__About this task__:
For each entry that follows, write out an identical copy.

__Dataset extract__:
——————————

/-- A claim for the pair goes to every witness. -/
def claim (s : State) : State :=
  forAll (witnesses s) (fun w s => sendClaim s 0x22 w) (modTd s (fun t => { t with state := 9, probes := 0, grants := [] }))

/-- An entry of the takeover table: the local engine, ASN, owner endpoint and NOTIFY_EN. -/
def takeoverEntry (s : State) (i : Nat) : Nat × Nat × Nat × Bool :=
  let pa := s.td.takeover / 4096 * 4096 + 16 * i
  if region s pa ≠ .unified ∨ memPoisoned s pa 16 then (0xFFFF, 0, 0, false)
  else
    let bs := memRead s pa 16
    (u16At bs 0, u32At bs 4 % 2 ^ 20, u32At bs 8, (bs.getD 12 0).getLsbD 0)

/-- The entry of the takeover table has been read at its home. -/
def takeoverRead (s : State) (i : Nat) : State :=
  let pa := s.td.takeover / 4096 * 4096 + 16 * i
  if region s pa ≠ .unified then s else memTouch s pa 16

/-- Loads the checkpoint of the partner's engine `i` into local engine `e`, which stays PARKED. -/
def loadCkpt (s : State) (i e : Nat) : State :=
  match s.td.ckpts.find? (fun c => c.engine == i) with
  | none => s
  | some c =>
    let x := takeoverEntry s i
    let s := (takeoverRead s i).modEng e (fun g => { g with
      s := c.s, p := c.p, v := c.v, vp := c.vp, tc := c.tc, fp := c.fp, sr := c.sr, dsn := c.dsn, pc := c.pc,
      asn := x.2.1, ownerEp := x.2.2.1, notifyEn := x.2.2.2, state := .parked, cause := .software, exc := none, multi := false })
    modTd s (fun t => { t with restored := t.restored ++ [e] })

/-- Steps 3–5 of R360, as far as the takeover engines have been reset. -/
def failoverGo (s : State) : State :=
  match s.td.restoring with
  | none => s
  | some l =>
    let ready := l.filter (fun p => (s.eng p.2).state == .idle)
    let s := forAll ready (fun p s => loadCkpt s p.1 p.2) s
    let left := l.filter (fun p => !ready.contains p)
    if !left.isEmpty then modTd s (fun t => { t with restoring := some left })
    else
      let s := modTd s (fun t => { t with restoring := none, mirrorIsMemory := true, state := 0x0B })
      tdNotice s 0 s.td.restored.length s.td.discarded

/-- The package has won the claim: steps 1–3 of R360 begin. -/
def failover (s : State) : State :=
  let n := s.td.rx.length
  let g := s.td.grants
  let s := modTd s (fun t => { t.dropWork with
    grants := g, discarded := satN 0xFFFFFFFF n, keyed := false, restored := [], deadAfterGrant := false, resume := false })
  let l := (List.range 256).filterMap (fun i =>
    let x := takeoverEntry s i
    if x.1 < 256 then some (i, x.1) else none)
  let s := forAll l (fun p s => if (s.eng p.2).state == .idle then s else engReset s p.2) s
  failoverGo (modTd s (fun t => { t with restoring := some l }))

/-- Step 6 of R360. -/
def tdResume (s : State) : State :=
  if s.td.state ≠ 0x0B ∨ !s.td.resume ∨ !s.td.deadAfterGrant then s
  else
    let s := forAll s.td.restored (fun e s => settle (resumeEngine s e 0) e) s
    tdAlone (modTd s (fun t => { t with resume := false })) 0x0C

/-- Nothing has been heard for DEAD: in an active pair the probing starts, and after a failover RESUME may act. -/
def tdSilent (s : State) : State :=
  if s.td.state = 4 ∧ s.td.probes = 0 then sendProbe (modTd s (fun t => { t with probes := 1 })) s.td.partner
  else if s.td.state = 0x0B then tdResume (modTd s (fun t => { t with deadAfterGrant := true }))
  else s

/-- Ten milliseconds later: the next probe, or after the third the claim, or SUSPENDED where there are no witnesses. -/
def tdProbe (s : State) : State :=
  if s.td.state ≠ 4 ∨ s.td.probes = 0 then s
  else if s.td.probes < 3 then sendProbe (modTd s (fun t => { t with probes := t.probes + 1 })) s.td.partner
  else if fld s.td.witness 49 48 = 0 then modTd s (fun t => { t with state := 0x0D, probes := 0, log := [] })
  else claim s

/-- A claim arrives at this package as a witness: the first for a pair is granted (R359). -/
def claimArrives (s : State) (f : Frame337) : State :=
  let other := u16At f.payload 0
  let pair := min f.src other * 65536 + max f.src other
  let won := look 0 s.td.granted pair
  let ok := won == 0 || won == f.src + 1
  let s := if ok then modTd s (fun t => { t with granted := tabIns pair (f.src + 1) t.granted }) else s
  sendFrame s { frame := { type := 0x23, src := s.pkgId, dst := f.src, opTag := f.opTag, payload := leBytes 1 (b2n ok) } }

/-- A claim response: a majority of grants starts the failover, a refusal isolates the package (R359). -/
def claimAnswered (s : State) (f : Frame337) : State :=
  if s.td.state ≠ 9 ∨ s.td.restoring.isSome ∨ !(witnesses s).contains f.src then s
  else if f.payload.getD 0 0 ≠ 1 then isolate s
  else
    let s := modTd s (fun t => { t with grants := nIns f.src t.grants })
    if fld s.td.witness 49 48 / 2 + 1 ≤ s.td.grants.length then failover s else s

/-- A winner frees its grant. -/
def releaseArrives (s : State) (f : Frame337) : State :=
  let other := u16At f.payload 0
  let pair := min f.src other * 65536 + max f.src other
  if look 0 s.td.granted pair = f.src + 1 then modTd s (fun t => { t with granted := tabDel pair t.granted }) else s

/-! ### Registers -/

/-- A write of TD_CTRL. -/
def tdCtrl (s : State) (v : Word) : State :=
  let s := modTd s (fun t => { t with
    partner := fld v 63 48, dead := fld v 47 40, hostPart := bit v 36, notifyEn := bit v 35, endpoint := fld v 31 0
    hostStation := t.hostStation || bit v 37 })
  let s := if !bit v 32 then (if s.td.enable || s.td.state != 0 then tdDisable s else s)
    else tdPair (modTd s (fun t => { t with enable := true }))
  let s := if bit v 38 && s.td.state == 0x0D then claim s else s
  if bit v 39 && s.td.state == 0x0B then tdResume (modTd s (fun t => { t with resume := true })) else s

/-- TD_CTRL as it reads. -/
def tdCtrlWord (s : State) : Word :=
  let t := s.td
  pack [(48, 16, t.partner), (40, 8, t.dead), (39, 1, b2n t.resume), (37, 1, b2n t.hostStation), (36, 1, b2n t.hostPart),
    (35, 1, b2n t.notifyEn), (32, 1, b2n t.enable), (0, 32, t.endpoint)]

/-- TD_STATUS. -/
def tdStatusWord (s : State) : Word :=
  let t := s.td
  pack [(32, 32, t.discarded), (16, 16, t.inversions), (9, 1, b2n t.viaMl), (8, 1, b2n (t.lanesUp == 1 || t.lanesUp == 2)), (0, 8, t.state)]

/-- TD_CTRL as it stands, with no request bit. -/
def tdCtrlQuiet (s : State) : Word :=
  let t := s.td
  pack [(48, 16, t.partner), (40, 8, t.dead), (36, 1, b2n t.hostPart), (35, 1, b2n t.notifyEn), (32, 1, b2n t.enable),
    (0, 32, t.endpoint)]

——————————

__Output below__:
/-- A claim for the pair goes to every witness. -/
def claim (s : State) : State :=
  forAll (witnesses s) (fun w s => sendClaim s 0x22 w) (modTd s (fun t => { t with state := 9, probes := 0, grants := [] }))

/-- An entry of the takeover table: the local engine, ASN, owner endpoint and NOTIFY_EN. -/
def takeoverEntry (s : State) (i : Nat) : Nat × Nat × Nat × Bool :=
  let pa := s.td.takeover / 4096 * 4096 + 16 * i
  if region s pa ≠ .unified ∨ memPoisoned s pa 16 then (0xFFFF, 0, 0, false)
  else
    let bs := memRead s pa 16
    (u16At bs 0, u32At bs 4 % 2 ^ 20, u32At bs 8, (bs.getD 12 0).getLsbD 0)

/-- The entry of the takeover table has been read at its home. -/
def takeoverRead (s : State) (i : Nat) : State :=
  let pa := s.td.takeover / 4096 * 4096 + 16 * i
  if region s pa ≠ .unified then s else memTouch s pa 16

/-- Loads the checkpoint of the partner's engine `i` into local engine `e`, which stays PARKED. -/
def loadCkpt (s : State) (i e : Nat) : State :=
  match s.td.ckpts.find? (fun c => c.engine == i) with
  | none => s
  | some c =>
    let x := takeoverEntry s i
    let s := (takeoverRead s i).modEng e (fun g => { g with
      s := c.s, p := c.p, v := c.v, vp := c.vp, tc := c.tc, fp := c.fp, sr := c.sr, dsn := c.dsn, pc := c.pc,
      asn := x.2.1, ownerEp := x.2.2.1, notifyEn := x.2.2.2, state := .parked, cause := .software, exc := none, multi := false })
    modTd s (fun t => { t with restored := t.restored ++ [e] })

/-- Steps 3–5 of R360, as far as the takeover engines have been reset. -/
def failoverGo (s : State) : State :=
  match s.td.restoring with
  | none => s
  | some l =>
    let ready := l.filter (fun p => (s.eng p.2).state == .idle)
    let s := forAll ready (fun p s => loadCkpt s p.1 p.2) s
    let left := l.filter (fun p => !ready.contains p)
    if !left.isEmpty then modTd s (fun t => { t with restoring := some left })
    else
      let s := modTd s (fun t => { t with restoring := none, mirrorIsMemory := true, state := 0x0B })
      tdNotice s 0 s.td.restored.length s.td.discarded

/-- The package has won the claim: steps 1–3 of R360 begin. -/
def failover (s : State) : State :=
  let n := s.td.rx.length
  let g := s.td.grants
  let s := modTd s (fun t => { t.dropWork with
    grants := g, discarded := satN 0xFFFFFFFF n, keyed := false, restored := [], deadAfterGrant := false, resume := false })
  let l := (List.range 256).filterMap (fun i =>
    let x := takeoverEntry s i
    if x.1 < 256 then some (i, x.1) else none)
  let s := forAll l (fun p s => if (s.eng p.2).state == .idle then s else engReset s p.2) s
  failoverGo (modTd s (fun t => { t with restoring := some l }))

/-- Step 6 of R360. -/
def tdResume (s : State) : State :=
  if s.td.state ≠ 0x0B ∨ !s.td.resume ∨ !s.td.deadAfterGrant then s
  else
    let s := forAll s.td.restored (fun e s => settle (resumeEngine s e 0) e) s
    tdAlone (modTd s (fun t => { t with resume := false })) 0x0C

/-- Nothing has been heard for DEAD: in an active pair the probing starts, and after a failover RESUME may act. -/
def tdSilent (s : State) : State :=
  if s.td.state = 4 ∧ s.td.probes = 0 then sendProbe (modTd s (fun t => { t with probes := 1 })) s.td.partner
  else if s.td.state = 0x0B then tdResume (modTd s (fun t => { t with deadAfterGrant := true }))
  else s

/-- Ten milliseconds later: the next probe, or after the third the claim, or SUSPENDED where there are no witnesses. -/
def tdProbe (s : State) : State :=
  if s.td.state ≠ 4 ∨ s.td.probes = 0 then s
  else if s.td.probes < 3 then sendProbe (modTd s (fun t => { t with probes := t.probes + 1 })) s.td.partner
  else if fld s.td.witness 49 48 = 0 then modTd s (fun t => { t with state := 0x0D, probes := 0, log := [] })
  else claim s

/-- A claim arrives at this package as a witness: the first for a pair is granted (R359). -/
def claimArrives (s : State) (f : Frame337) : State :=
  let other := u16At f.payload 0
  let pair := min f.src other * 65536 + max f.src other
  let won := look 0 s.td.granted pair
  let ok := won == 0 || won == f.src + 1
  let s := if ok then modTd s (fun t => { t with granted := tabIns pair (f.src + 1) t.granted }) else s
  sendFrame s { frame := { type := 0x23, src := s.pkgId, dst := f.src, opTag := f.opTag, payload := leBytes 1 (b2n ok) } }

/-- A claim response: a majority of grants starts the failover, a refusal isolates the package (R359). -/
def claimAnswered (s : State) (f : Frame337) : State :=
  if s.td.state ≠ 9 ∨ s.td.restoring.isSome ∨ !(witnesses s).contains f.src then s
  else if f.payload.getD 0 0 ≠ 1 then isolate s
  else
    let s := modTd s (fun t => { t with grants := nIns f.src t.grants })
    if fld s.td.witness 49 48 / 2 + 1 ≤ s.td.grants.length then failover s else s

/-- A winner frees its grant. -/
def releaseArrives (s : State) (f : Frame337) : State :=
  let other := u16At f.payload 0
  let pair := min f.src other * 65536 + max f.src other
  if look 0 s.td.granted pair = f.src + 1 then modTd s (fun t => { t with granted := tabDel pair t.granted }) else s

/-! ### Registers -/

/-- A write of TD_CTRL. -/
def tdCtrl (s : State) (v : Word) : State :=
  let s := modTd s (fun t => { t with
    partner := fld v 63 48, dead := fld v 47 40, hostPart := bit v 36, notifyEn := bit v 35, endpoint := fld v 31 0
    hostStation := t.hostStation || bit v 37 })
  let s := if !bit v 32 then (if s.td.enable || s.td.state != 0 then tdDisable s else s)
    else tdPair (modTd s (fun t => { t with enable := true }))
  let s := if bit v 38 && s.td.state == 0x0D then claim s else s
  if bit v 39 && s.td.state == 0x0B then tdResume (modTd s (fun t => { t with resume := true })) else s

/-- TD_CTRL as it reads. -/
def tdCtrlWord (s : State) : Word :=
  let t := s.td
  pack [(48, 16, t.partner), (40, 8, t.dead), (39, 1, b2n t.resume), (37, 1, b2n t.hostStation), (36, 1, b2n t.hostPart),
    (35, 1, b2n t.notifyEn), (32, 1, b2n t.enable), (0, 32, t.endpoint)]

/-- TD_STATUS. -/
def tdStatusWord (s : State) : Word :=
  let t := s.td
  pack [(32, 32, t.discarded), (16, 16, t.inversions), (9, 1, b2n t.viaMl), (8, 1, b2n (t.lanesUp == 1 || t.lanesUp == 2)), (0, 8, t.state)]

/-- TD_CTRL as it stands, with no request bit. -/
def tdCtrlQuiet (s : State) : Word :=
  let t := s.td
  pack [(48, 16, t.partner), (40, 8, t.dead), (36, 1, b2n t.hostPart), (35, 1, b2n t.notifyEn), (32, 1, b2n t.enable),
    (0, 32, t.endpoint)]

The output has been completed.